→ **EXERCISE PROMPT**
For the data below, restate word for word only the lines from the line containing "(op ++ nibble x : BitVec 8) ++ (nibble" through the line containing "formatXkk 0xF x 0x29", both ends included.

→ **PROVIDED DATA**

theorem wit_GateConfigAndClearsComplete_clearGateMon5 : ((wUp : Dev).accepts (.laneFw .a : Writer) (pageAddr pgPROT 0x6C) (BitVec.ofNat 32 (0x20000 + (5 : Fin 16384).val))) := by decide

theorem wit_GateConfigAndClearsComplete_clearGateSupply6 : ((wUp : Dev).accepts (.laneFw .a : Writer) (pageAddr pgPROT 0x6C) (BitVec.ofNat 32 (0x30000 + (5 : Fin 16384).val))) := by decide

theorem wit_LaneCommandsComplete_lockstepCpu0 : ((wUp : Dev).up (.ctl (.b : Lane)) = true) := by decide

theorem wit_LaneCommandsComplete_inputDisagree1 : ((if (true : Bool) then (wHeld : Dev).up (.iface (.b : Lane)) else (wHeld : Dev).up (.ctl (.b : Lane))) = true) ∧ ((true : Bool) = true) ∧ (([] : List HeldChange) = ((((wHeld : Dev).lanes.at (.b : Lane)).heldIn.filter fun h => h.1 == ((true : Bool), (.hvil : PairInput))).map fun h => h.2)) := by decide

theorem wit_LaneCommandsComplete_cpuEccFatal2 : ((wUp : Dev).up (.ctl (.b : Lane)) = true) := by decide

theorem wit_LaneCommandsComplete_cpuEccCorr3 : ((wUp : Dev).up (.ctl (.b : Lane)) = true) := by decide

theorem wit_LaneCommandsComplete_laneSwitch4 : ((wUp : Dev).accepts (.laneFw .a : Writer) (pageAddr pgLANE 0x44) (keyWord 0x5C 1)) ∧ ((wUp : Dev).handover = none) ∧ ((wUp : Dev).active = some (.a : Lane)) ∧ (((wUp : Dev).lanes.at (.a : Lane).other).role = .standby) ∧ (((wUp : Dev).lanes.at (.a : Lane).other).eligible = true) ∧ (((wUp : Dev).link (.ctlCross .a)).live = true) ∧ (((wUp : Dev).link (.ctlCross .b)).live = true) := by decide

theorem wit_LaneCommandsComplete_laneSelftest5 : (({ ({ wUp with mode := { wUp.mode with cur := .maintenance } } : Dev) with boot := { ({ wUp with mode := { wUp.mode with cur := .maintenance } } : Dev).boot with given := some ({ noFacts with passA := (true : Bool), passB := (true : Bool) }) } }).accepts (.laneFw .a : Writer) (pageAddr pgLANE 0x44) (keyWord 0x5C 2)) ∧ (({ wUp with mode := { wUp.mode with cur := .maintenance } } : Dev).mode.cur = .maintenance) := by decide

theorem wit_LaneCommandsComplete_laneRejoin6 : ((wUp.onLane .b fun x => { x with role := .failed } : Dev).accepts (.laneFw .a : Writer) (pageAddr pgLANE 0x44) (keyWord 0x5C 3)) ∧ (((wUp.onLane .b fun x => { x with role := .failed } : Dev).lanes.at .b).role = .failed) ∧ (((wUp.onLane .b fun x => { x with role := .failed } : Dev).lanes.at .a).role ≠ .failed) := by decide

theorem wit_LaneCommandsComplete_handover7 : (({ wUp with handover := some { tick := 5, lane := .b, cmd := true } } : Dev).handover = some ({ tick := 5, lane := .b, cmd := true } : Handover)) ∧ (({ tick := 5, lane := .b, cmd := true } : Handover).tick ≤ ({ wUp with handover := some { tick := 5, lane := .b, cmd := true } } : Dev).now) ∧ ((({ wUp with handover := some { tick := 5, lane := .b, cmd := true } } : Dev).lanes.at ({ tick := 5, lane := .b, cmd := true } : Handover).lane).role = .standby) := by decide

theorem wit_LaneCommandsComplete_silentWithdrawal8 : (((wUp.onLane .b fun x => { x with role := .failed, withdrawAt := some 5 } : Dev).lanes.at (.b : Lane)).role = .failed) ∧ (((wUp.onLane .b fun x => { x with role := .failed, withdrawAt := some 5 } : Dev).lanes.at (.b : Lane)).withdrawAt.isSome = true) := by decide

theorem wit_LaneCommandsComplete_laneDownSymbol9 : ((wUp.onLane .b fun x => { x with role := .failed } : Dev).inputHeld (.b : Lane) false .frame = false) ∧ (((wUp.onLane .b fun x => { x with role := .failed } : Dev).lanes.at (.b : Lane)).role = .failed) ∧ (((wUp.onLane .b fun x => { x with role := .failed } : Dev).lanes.at (.b : Lane)).silent = false) ∧ ((wUp.onLane .b fun x => { x with role := .failed } : Dev).isoUp (.b : Lane) = true) := by decide

theorem wit_LaneCommandsComplete_survivorActive10 : ((((wUp.onLane .a fun x => { x with role := .failed }).onDie 2 fun x => { x with activePort := some .b } : Dev).lanes.at (.b : Lane)).role = .standby) ∧ ((((wUp.onLane .a fun x => { x with role := .failed }).onDie 2 fun x => { x with activePort := some .b } : Dev).dies[(2 : Fin 8)]).activePort = some (.b : Lane)) ∧ ((((wUp.onLane .a fun x => { x with role := .failed }).onDie 2 fun x => { x with activePort := some .b } : Dev).lanes.at (.b : Lane).other).role = .failed ∨ (((wUp.onLane .a fun x => { x with role := .failed }).onDie 2 fun x => { x with activePort := some .b } : Dev).lanes.at (.b : Lane).other).role = .down) := by decide

theorem wit_LaneCommandsComplete_survivorActive11 : (((wUp : Dev).lanes.at (.a : Lane)).role ≠ .standby) ∧ (((wUp : Dev).dies[(2 : Fin 8)]).activePort = some (.a : Lane)) := by decide

theorem wit_LaneCommandsComplete_peerReset13 : (((wUp.s pgLANE R.LANE_CFG_AUTORESET 1).onLane .b fun x => { x with role := .failed } : Dev).g pgLANE R.LANE_CFG_AUTORESET = 1) ∧ ((((wUp.s pgLANE R.LANE_CFG_AUTORESET 1).onLane .b fun x => { x with role := .failed } : Dev).lanes.at (.b : Lane)).failedAt + ((wUp.s pgLANE R.LANE_CFG_AUTORESET 1).onLane .b fun x => { x with role := .failed } : Dev).g pgLANE R.LANE_CFG_HOLDOFF * 500000 ≤ ((wUp.s pgLANE R.LANE_CFG_AUTORESET 1).onLane .b fun x => { x with role := .failed } : Dev).now) ∧ (((wUp.s pgLANE R.LANE_CFG_AUTORESET 1).onLane .b fun x => { x with role := .failed } : Dev).laneFailed (.b : Lane) = true) ∧ (((wUp.s pgLANE R.LANE_CFG_AUTORESET 1).onLane .b fun x => { x with role := .failed } : Dev).laneRuns (.b : Lane).other = true) := by decide
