-- ==== Sys2Proof/Decode.lean ====
section
/-! DEFINITION. The decoder (R70 to R82), total on words and on bytes, refusing by name; the encoder, written from the same
tables; the opcode table as rows of match and mask. -/

namespace Sys2Proof

/-- Why bytes are no instruction. -/
inductive DecodeError
  /-- The word matches no row of the opcode table (R81). -/
  | unknownOpcode (w : Word)
  /-- Fewer than two bytes: no word (R70). -/
  | truncated
deriving DecidableEq, Repr

/-- `op = w[15:12]`, the family selector (R71). -/
def fieldOp (w : Word) : Nat := (w.extractLsb' 12 4).toNat

/-- `x = w[11:8]` (R71). -/
def fieldX (w : Word) : Reg := ⟨(w.extractLsb' 8 4).toNat, (w.extractLsb' 8 4).isLt⟩

/-- `y = w[7:4]` (R71). -/
def fieldY (w : Word) : Reg := ⟨(w.extractLsb' 4 4).toNat, (w.extractLsb' 4 4).isLt⟩

/-- `n = w[3:0]` (R71). -/
def fieldN (w : Word) : Height := ⟨(w.extractLsb' 0 4).toNat, (w.extractLsb' 0 4).isLt⟩

/-- `kk = w[7:0]` (R71). -/
def fieldKk (w : Word) : Byte := w.extractLsb' 0 8

/-- `nnn = w[11:0]` (R71). -/
def fieldNnn (w : Word) : Addr12 := w.extractLsb' 0 12

/-- Family 0: CLS and RET on all 16 bits, every other word SYS (R76). -/
def decodeFamily0 (w : Word) : Instr :=
  if w = 0x00E0#16 then .cls else if w = 0x00EE#16 then .ret else .sys (fieldNnn w)

/-- Family 8: the secondary match is on the low nibble (R77). -/
def decodeFamily8 (w : Word) : Except DecodeError Instr :=
  match (fieldN w).val with
  | 0x0 => .ok (.ldReg (fieldX w) (fieldY w))
  | 0x1 => .ok (.orReg (fieldX w) (fieldY w))
  | 0x2 => .ok (.andReg (fieldX w) (fieldY w))
  | 0x3 => .ok (.xorReg (fieldX w) (fieldY w))
  | 0x4 => .ok (.addReg (fieldX w) (fieldY w))
  | 0x5 => .ok (.sub (fieldX w) (fieldY w))
  | 0x6 => .ok (.shr (fieldX w) (fieldY w))
  | 0x7 => .ok (.subn (fieldX w) (fieldY w))
  | 0xE => .ok (.shl (fieldX w) (fieldY w))
  | _ => .error (.unknownOpcode w)

/-- Family E: the secondary match is on the low byte (R78). -/
def decodeFamilyE (w : Word) : Except DecodeError Instr :=
  match (fieldKk w).toNat with
  | 0x9E => .ok (.skp (fieldX w))
  | 0xA1 => .ok (.sknp (fieldX w))
  | _ => .error (.unknownOpcode w)

/-- Family F: the secondary match is on the low byte (R79). -/
def decodeFamilyF (w : Word) : Except DecodeError Instr :=
  match (fieldKk w).toNat with
  | 0x07 => .ok (.ldVxDT (fieldX w))
  | 0x0A => .ok (.ldVxK (fieldX w))
  | 0x15 => .ok (.ldDTVx (fieldX w))
  | 0x18 => .ok (.ldSTVx (fieldX w))
  | 0x1E => .ok (.addI (fieldX w))
  | 0x29 => .ok (.ldF (fieldX w))
  | 0x33 => .ok (.ldB (fieldX w))
  | 0x55 => .ok (.dumpRegs (fieldX w))
  | 0x65 => .ok (.loadRegs (fieldX w))
  | _ => .error (.unknownOpcode w)

/-- The decoder: a pure function of the word, two-level (R70, R74). Families 5 and 9 also ask for `n = 0` (R80). -/
def decodeWord (w : Word) : Except DecodeError Instr :=
  match fieldOp w with
  | 0x0 => .ok (decodeFamily0 w)
  | 0x1 => .ok (.jp (fieldNnn w))
  | 0x2 => .ok (.call (fieldNnn w))
  | 0x3 => .ok (.seImm (fieldX w) (fieldKk w))
  | 0x4 => .ok (.sneImm (fieldX w) (fieldKk w))
  | 0x5 => if fieldN w = 0 then .ok (.seReg (fieldX w) (fieldY w)) else .error (.unknownOpcode w)
  | 0x6 => .ok (.ldImm (fieldX w) (fieldKk w))
  | 0x7 => .ok (.addImm (fieldX w) (fieldKk w))
  | 0x8 => decodeFamily8 w
  | 0x9 => if fieldN w = 0 then .ok (.sneReg (fieldX w) (fieldY w)) else .error (.unknownOpcode w)
  | 0xA => .ok (.ldI (fieldNnn w))
  | 0xB => .ok (.jpV0 (fieldNnn w))
  | 0xC => .ok (.rnd (fieldX w) (fieldKk w))
  | 0xD => .ok (.drw (fieldX w) (fieldY w) (fieldN w))
  | 0xE => decodeFamilyE w
  | 0xF => decodeFamilyF w
  | _ => .error (.unknownOpcode w)

/-- The word two bytes form, the byte at the lower address first: `{hi, lo}` (R52). -/
def wordOfBytes (hi lo : Byte) : Word := hi ++ lo

/-- The high byte of a word, the one stored at the lower address (R52). -/
def hiByte (w : Word) : Byte := w.extractLsb' 8 8

/-- The low byte of a word. -/
def loByte (w : Word) : Byte := w.extractLsb' 0 8

/-- Decoding from bytes: the instruction of the first two bytes, and the bytes after them (R52, R70). -/
def decode : List Byte → Except DecodeError (Instr × List Byte)
  | hi :: lo :: rest =>
    match decodeWord (wordOfBytes hi lo) with
    | .ok i => .ok (i, rest)
    | .error e => .error e
  | _ => .error .truncated

/-- A register index as the 4-bit field that holds it (R71). -/
def nibble (r : Fin 16) : BitVec 4 := BitVec.ofNat 4 r.val

/-- Format ADDR: `op(4) nnn(12)` (R72). -/
def formatAddr (op : BitVec 4) (nnn : Addr12) : Word := op ++ nnn

/-- Format XKK: `op(4) x(4) kk(8)` (R72). -/
def formatXkk (op : BitVec 4) (x : Reg) (kk : Byte) : Word := (op ++ nibble x : BitVec 8) ++ kk

/-- Formats XY and XYN: `op(4) x(4) y(4) n(4)` (R72). -/
def formatXyn (op : BitVec 4) (x y : Reg) (n : Fin 16) : Word :=
  (op ++ nibble x : BitVec 8) ++ (nibble y ++ nibble n : BitVec 8)

/-- The word of an instruction, by the patterns of R75. -/
def encode : Instr → Word
  | .cls => formatAddr 0x0 0x0E0
  | .ret => formatAddr 0x0 0x0EE
  | .sys nnn => formatAddr 0x0 nnn
  | .jp nnn => formatAddr 0x1 nnn
  | .call nnn => formatAddr 0x2 nnn
  | .seImm x kk => formatXkk 0x3 x kk
  | .sneImm x kk => formatXkk 0x4 x kk
  | .seReg x y => formatXyn 0x5 x y 0x0
  | .ldImm x kk => formatXkk 0x6 x kk
  | .addImm x kk => formatXkk 0x7 x kk
  | .ldReg x y => formatXyn 0x8 x y 0x0
  | .orReg x y => formatXyn 0x8 x y 0x1
  | .andReg x y => formatXyn 0x8 x y 0x2
  | .xorReg x y => formatXyn 0x8 x y 0x3
  | .addReg x y => formatXyn 0x8 x y 0x4
  | .sub x y => formatXyn 0x8 x y 0x5
  | .shr x y => formatXyn 0x8 x y 0x6
  | .subn x y => formatXyn 0x8 x y 0x7
  | .shl x y => formatXyn 0x8 x y 0xE
  | .sneReg x y => formatXyn 0x9 x y 0x0
  | .ldI nnn => formatAddr 0xA nnn
  | .jpV0 nnn => formatAddr 0xB nnn
  | .rnd x kk => formatXkk 0xC x kk
  | .drw x y n => formatXyn 0xD x y n
  | .skp x => formatXkk 0xE x 0x9E
  | .sknp x => formatXkk 0xE x 0xA1
  | .ldVxDT x => formatXkk 0xF x 0x07
  | .ldVxK x => formatXkk 0xF x 0x0A
  | .ldDTVx x => formatXkk 0xF x 0x15
  | .ldSTVx x => formatXkk 0xF x 0x18
  | .addI x => formatXkk 0xF x 0x1E
  | .ldF x => formatXkk 0xF x 0x29
  | .ldB x => formatXkk 0xF x 0x33
  | .dumpRegs x => formatXkk 0xF x 0x55
  | .loadRegs x => formatXkk 0xF x 0x65

/-- The two bytes of an instruction as memory holds them (R52). -/
def encodeBytes (i : Instr) : List Byte := [hiByte (encode i), loByte (encode i)]

/-- One row of spec/opcode_table.json: a word `w` is of the row's variant when `w & mask = match`. -/
structure OpcodeRow where
  variant : Variant
  pattern : Word
  mask : Word
deriving DecidableEq, Repr

/-- The opcode table, in priority order: the first row that matches wins (R82). -/
def opcodeTable : List OpcodeRow :=
  [⟨.CLS, 0x00E0, 0xFFFF⟩, ⟨.RET, 0x00EE, 0xFFFF⟩, ⟨.SYS, 0x0000, 0xF000⟩, ⟨.JP, 0x1000, 0xF000⟩,
   ⟨.CALL, 0x2000, 0xF000⟩, ⟨.SE_VX_KK, 0x3000, 0xF000⟩, ⟨.SNE_VX_KK, 0x4000, 0xF000⟩, ⟨.SE_VX_VY, 0x5000, 0xF00F⟩,
   ⟨.LD_VX_KK, 0x6000, 0xF000⟩, ⟨.ADD_VX_KK, 0x7000, 0xF000⟩] ++
  [⟨.LD_VX_VY, 0x8000, 0xF00F⟩, ⟨.OR_VX_VY, 0x8001, 0xF00F⟩, ⟨.AND_VX_VY, 0x8002, 0xF00F⟩, ⟨.XOR_VX_VY, 0x8003, 0xF00F⟩,
   ⟨.ADD_VX_VY, 0x8004, 0xF00F⟩, ⟨.SUB_VX_VY, 0x8005, 0xF00F⟩, ⟨.SHR_VX_VY, 0x8006, 0xF00F⟩, ⟨.SUBN_VX_VY, 0x8007, 0xF00F⟩,
   ⟨.SHL_VX_VY, 0x800E, 0xF00F⟩, ⟨.SNE_VX_VY, 0x9000, 0xF00F⟩] ++
  [⟨.LD_I_NNN, 0xA000, 0xF000⟩, ⟨.JP_V0_NNN, 0xB000, 0xF000⟩, ⟨.RND_VX_KK, 0xC000, 0xF000⟩, ⟨.DRW_VX_VY_N, 0xD000, 0xF000⟩,
   ⟨.SKP_VX, 0xE09E, 0xF0FF⟩, ⟨.SKNP_VX, 0xE0A1, 0xF0FF⟩] ++
  [⟨.LD_VX_DT, 0xF007, 0xF0FF⟩, ⟨.LD_VX_K, 0xF00A, 0xF0FF⟩, ⟨.LD_DT_VX, 0xF015, 0xF0FF⟩, ⟨.LD_ST_VX, 0xF018, 0xF0FF⟩,
   ⟨.ADD_I_VX, 0xF01E, 0xF0FF⟩, ⟨.LD_F_VX, 0xF029, 0xF0FF⟩, ⟨.LD_B_VX, 0xF033, 0xF0FF⟩, ⟨.LD_I_VX, 0xF055, 0xF0FF⟩,
   ⟨.LD_VX_I, 0xF065, 0xF0FF⟩]

/-- The variant the table gives a word, none where no row matches (R75, R81, R82). -/
def tableVariant (w : Word) : Option Variant :=
  (opcodeTable.find? fun r => w &&& r.mask == r.pattern).map (·.variant)

/-- The bytes, as memory holds them, of an instruction whose bits the opcode table numbers as `w`, of which it gives `nbits`. -/
def tableBytes (nbits w : Nat) : List Byte :=
  let word : Word := BitVec.ofNat 16 (w % 2 ^ nbits)
  [hiByte word, loByte word]

/-- The instruction the decoder reads from the table's bits `w` (host interface). -/
def decodeTableWord (nbits w : Nat) : Option Instr :=
  match decode (tableBytes nbits w) with
  | .ok (i, _) => some i
  | .error _ => none

end Sys2Proof
end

→ **EXERCISE ANSWER**
  (op ++ nibble x : BitVec 8) ++ (nibble y ++ nibble n : BitVec 8)

/-- The word of an instruction, by the patterns of R75. -/
def encode : Instr → Word
  | .cls => formatAddr 0x0 0x0E0
  | .ret => formatAddr 0x0 0x0EE
  | .sys nnn => formatAddr 0x0 nnn
  | .jp nnn => formatAddr 0x1 nnn
  | .call nnn => formatAddr 0x2 nnn
  | .seImm x kk => formatXkk 0x3 x kk
  | .sneImm x kk => formatXkk 0x4 x kk
  | .seReg x y => formatXyn 0x5 x y 0x0
  | .ldImm x kk => formatXkk 0x6 x kk
  | .addImm x kk => formatXkk 0x7 x kk
  | .ldReg x y => formatXyn 0x8 x y 0x0
  | .orReg x y => formatXyn 0x8 x y 0x1
  | .andReg x y => formatXyn 0x8 x y 0x2
  | .xorReg x y => formatXyn 0x8 x y 0x3
  | .addReg x y => formatXyn 0x8 x y 0x4
  | .sub x y => formatXyn 0x8 x y 0x5
  | .shr x y => formatXyn 0x8 x y 0x6
  | .subn x y => formatXyn 0x8 x y 0x7
  | .shl x y => formatXyn 0x8 x y 0xE
  | .sneReg x y => formatXyn 0x9 x y 0x0
  | .ldI nnn => formatAddr 0xA nnn
  | .jpV0 nnn => formatAddr 0xB nnn
  | .rnd x kk => formatXkk 0xC x kk
  | .drw x y n => formatXyn 0xD x y n
  | .skp x => formatXkk 0xE x 0x9E
  | .sknp x => formatXkk 0xE x 0xA1
  | .ldVxDT x => formatXkk 0xF x 0x07
  | .ldVxK x => formatXkk 0xF x 0x0A
  | .ldDTVx x => formatXkk 0xF x 0x15
  | .ldSTVx x => formatXkk 0xF x 0x18
  | .addI x => formatXkk 0xF x 0x1E
  | .ldF x => formatXkk 0xF x 0x29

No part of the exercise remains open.